_EXERCISE DETAILS:_
Lines below containing the word "answerPiece" should be copied out.

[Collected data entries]
·····

/-! ## Stream contexts (R165, R167, R169, R170) -/

/-- A packet leaves the ring, with any copy of it that its source stop has sent again (R177). -/
def dropPacket (s : State) (id : Nat) : State :=
  match s.packets.find? fun p => p.id == id with
  | some p => { s with packets := s.packets.filter fun q => q.seq != p.seq }
  | none => s

/-- The class of a packet (R161) for its order: stream; credit or error, which R161 puts in no class, and which travel in one of their own (DESIGN
CHOICE, log entry 74); reduction. -/
def Load.cls : Load → Nat
  | .stream _ _ _ _ _ => 0
  | .credit _ _ _ _ => 1
  | .error _ _ _ _ _ _ => 1
  | .reduction _ _ _ _ => 2

/-- Whether an earlier packet of the same class, source and destination is still to be delivered (R163): the order holds across a route
epoch too (R177), and in one epoch the source and the destination fix the direction (R162). -/
def behindPacket (s : State) (p : Packet) : Bool :=
  s.packets.any fun q => q.src == p.src && q.dst == p.dst && q.load.cls == p.load.cls && q.seq < p.seq

/-- The packet of a number that has reached its destination and is the first of its order. -/
def deliverable (s : State) (pkt : Nat) : Option Packet :=
  match s.packets.find? fun p => p.id == pkt with
  | some p => if p.arrived && p.stop == p.dst && !behindPacket s p then some p else none
  | none => none

/-- A receiver sends an answer to the sender of a piece. -/
def answerPiece (s : State) (z : Stream) (l : Load) : State :=
  let p : Packet :=
    { id := s.nextId, seq := s.nextId, src := z.dst, dst := z.src, stop := z.dst, west := !goesEast s z.dst z.src, load := l }
  { s with nextId := s.nextId + 1, packets := s.packets ++ [p] }

def State.setStream (s : State) (id : Nat) (f : Stream → Stream) : State :=
  { s with streams := updFirst (fun z => z.id == id) f s.streams }

/-- The train of a stream's launch whose windows hold its typed-buffer destination: the lowest-numbered one on the receiving chassis
(log entry 12). -/
def receiverTrain (s : State) (z : Stream) : Option Train :=
  match trainOf s z.train with
  | none => none
  | some t =>
    let ts := s.trains.filter fun u => u.launch == t.launch && u.ch == z.dst && !u.yard
    ts.foldl (fun b u => match b with
      | some v => if u.index < v.index then some u else b
      | none => some u) none

/-- The offset of the byte of a position in a stream's destination. -/
def Stream.offset (z : Stream) (pos : Nat) : Int := rowOffset z.dstLen z.dstStride.toInt pos

/-- Translate the pages of a destination, each by its first address, at the receiver, one after another (R169). DESIGN CHOICE, unsafe: R167 and
R169 give a context a VMID and a PASID and no privilege level; the model translates it as at level U, so that a page without u is a fault
(R48). -/
def streamPages (s : State) (z : Stream) : List W64 → Except (Nat × W64 × WalkCode) PageMap × State
  | [] => (.ok [], s)
  | va :: gs =>
    match translateNow s z.dst z.vmid z.pasid .write va with
    | (.error f, s) => (.error (f.cause, f.addr, f.code), s)
    | (.ok (pa, a), s) =>
      match placeIn s { acc := .write, size := 1, control := false } pa with
      | .error e => (.error (e, va, {}), s)
      | .ok (sp, b) =>
        match streamPages s z gs with
        | (.ok ps, s) => (.ok ((va.toNat / 4096, sp, b - va.toNat % 4096, a) :: ps), s)
        | r => r

/-- The places of a payload, or the cause and address of the failure with the code of a walk (R169, R407). -/
def streamSpots (s : State) (z : Stream) (n : Nat) : Except (Nat × W64 × WalkCode) (List Spot) × State :=
  let offs := (List.range n).map fun i => z.offset (z.next + i)
  if z.dstKind = 0 then
    let vas := offs.map fun o => z.dstBase + BitVec.ofInt 64 o
    let pages := (vas.map fun v => v.toNat / 4096).eraseDups
    match streamPages s z (pages.filterMap fun g => vas.find? fun v => v.toNat / 4096 == g) with
    | (.error e, s) => (.error e, s)
    | (.ok ps, s) =>
      let spot (v : W64) : Option Spot := (ps.find? fun p => p.1 == v.toNat / 4096).map fun p =>
        { space := p.2.1, addr := p.2.2.1 + v.toNat % 4096, attr := p.2.2.2 }
      (.ok (vas.filterMap spot), s)
  else
    match receiverTrain s z with
    | none => (.error (0x13, bufAddr z.dstKind z.dstBase.toNat, {}), s)
    | some t =>
      match checkEnd s t true z.dstKind z.dstCore z.dstBase (offs.map fun o => (o, 1)) with
      | some a => (.error (0x13, a, {}), s)
      | none => (.ok (offs.map fun (o : Int) => bufSpot t z.dstKind z.dstCore (z.dstBase.toNat + o).toNat), s)

/-- A receiver refuses a piece: err, and the cause and address go back (R169). -/
def refusePiece (s : State) (z : Stream) (copy piece : Nat) (e : Nat × W64 × WalkCode) : State :=
  answerPiece (s.setStream z.id fun z => { z with err := true, why := (e.1, e.2.1), walk := e.2.2 }) z
    (.error copy piece z.id e.1 e.2.1 e.2.2)

/-- The core whose L1 and instruction cache drop what a stream copy writes into global memory: that of the channel, the issuing one (R112,
R122, R332). -/
def dropCore (s : State) (copy : Nat) : Option Nat := (copyOf s copy).map fun y => 16 * y.ch + y.core

/-- A receiver writes a payload at its next position (R167). -/
def receivePiece (s : State) (z : Stream) (pkt copy piece : Nat) (bs : List Byte) : State :=
  if z.err then refusePiece (dropPacket s pkt) z copy piece (z.why.1, z.why.2, z.walk) else
  match streamSpots s z bs.length with
  | (.error e, s) => refusePiece (dropPacket s pkt) z copy piece e
  | (.ok l, s') =>
    let rs := runsOf l
    let va : W64 := if z.dstKind = 0 then z.dstBase + BitVec.ofInt 64 (z.offset z.next) else bufAddr z.dstKind (z.dstBase.toNat + z.offset z.next)
    match runsReach s' z.dst (rs.flatMap Run.copies) with
    | .later => s
    | .never => refusePiece (dropPacket s' pkt) z copy piece (0x20, va, {})
    | .now =>
      match writePiece s' (dropCore s copy) rs bs with
      | (some e, s') => refusePiece (dropPacket s' pkt) z copy piece (e.1, e.2.getD va, {})
      | (none, s') =>
        answerPiece ((dropPacket s' pkt).setStream z.id fun z => { z with next := z.next + bs.length }) z
          (.credit copy piece z.id bs.length)

/-- STREAM_PACKET_RECEIVE (R167, R169). -/
def execStreamPacketReceive (pkt : Nat) (ecc : Ecc) (s : State) : Host.Outcome State Fault Refusal :=
  .next (during (.turn (.event (.streamPacketReceive pkt .clean))) ecc (fun s =>
    match deliverable s pkt with
    | some p =>
      (match p.load with
      | .stream copy piece strm _ bs =>
        (match s.streams.find? fun z => z.id == strm with
        | some z => receivePiece s z pkt copy piece bs
        | none => dropPacket s pkt)
      | _ => s)
    | none => s) s)

/-- The credit of a piece has returned (R165, R332): the count moves behind it. -/
def creditPiece (s : State) (copy piece strm n : Nat) : State :=
  let s := s.setStream strm fun z => { z with credited := z.credited + n }
  let s := match copyOf s copy with
    | some y =>
      let y' := { y with front := piece + n }
      let s := s.setCopy copy fun _ => y'
      let s := s.setTrain y.train fun t =>
        { t with chans := mset t.chans y.chan { (mget t.chans y.chan).getD {} with count := y.base + piece + n } }
      if y.phase = 3 ∧ piece + n = y.total then finishCopy s y' else s
    | none => s
  match s.streams.find? fun z => z.id == strm with
  | some z => tryRetire s z.train
  | none => s

/-- STREAM_CREDIT (R165). -/
def execStreamCredit (pkt : Nat) (s : State) : Host.Outcome State Fault Refusal :=
  .next (match deliverable s pkt with
    | some p =>
      (match p.load with
      | .credit copy piece strm n => creditPiece (dropPacket s pkt) copy piece strm n
      | _ => s)
    | none => s)

/-- The copy that carried a piece takes a copy error (R169). -/
def failStreamPiece (s : State) (copy strm cause : Nat) (va : W64) (walk : WalkCode := {}) : State :=
  let s := match copyOf s copy with
    | some y => if y.phase = 3 then copyError s y cause va walk else s
    | none => s
  match s.streams.find? fun z => z.id == strm with
  | some z => tryRetire s z.train
  | none => s

/-- STREAM_ERROR_REPORT (R169). -/
def execStreamErrorReport (pkt : Nat) (s : State) : Host.Outcome State Fault Refusal :=
  .next (match deliverable s pkt with
    | some p =>
      (match p.load with
      | .error copy _ strm cause va w => failStreamPiece (dropPacket s pkt) copy strm cause va w
      | _ => s)
    | none => s)

/-- STREAM_CLOSE_DONE (R170): a closing context whose pieces have been credited is freed. -/
def execStreamCloseDone (strm : Nat) (s : State) : Host.Outcome State Fault Refusal :=
  .next (match s.streams.find? fun z => z.id == strm with
    | some z =>
      if z.closing && z.idle && !(s.copies.any fun y => y.dst == .stream strm && y.phase != 4) then
        tryRetire { s with streams := s.streams.filter fun w => w.id != strm } z.train
      else s
    | none => s)

end Sys2Proof.Machine
end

·····

_ANSWER TO THIS PROBLEM:_
def answerPiece (s : State) (z : Stream) (l : Load) : State :=
  answerPiece (s.setStream z.id fun z => { z with err := true, why := (e.1, e.2.1), walk := e.2.2 }) z
        answerPiece ((dropPacket s' pkt).setStream z.id fun z => { z with next := z.next + bs.length }) z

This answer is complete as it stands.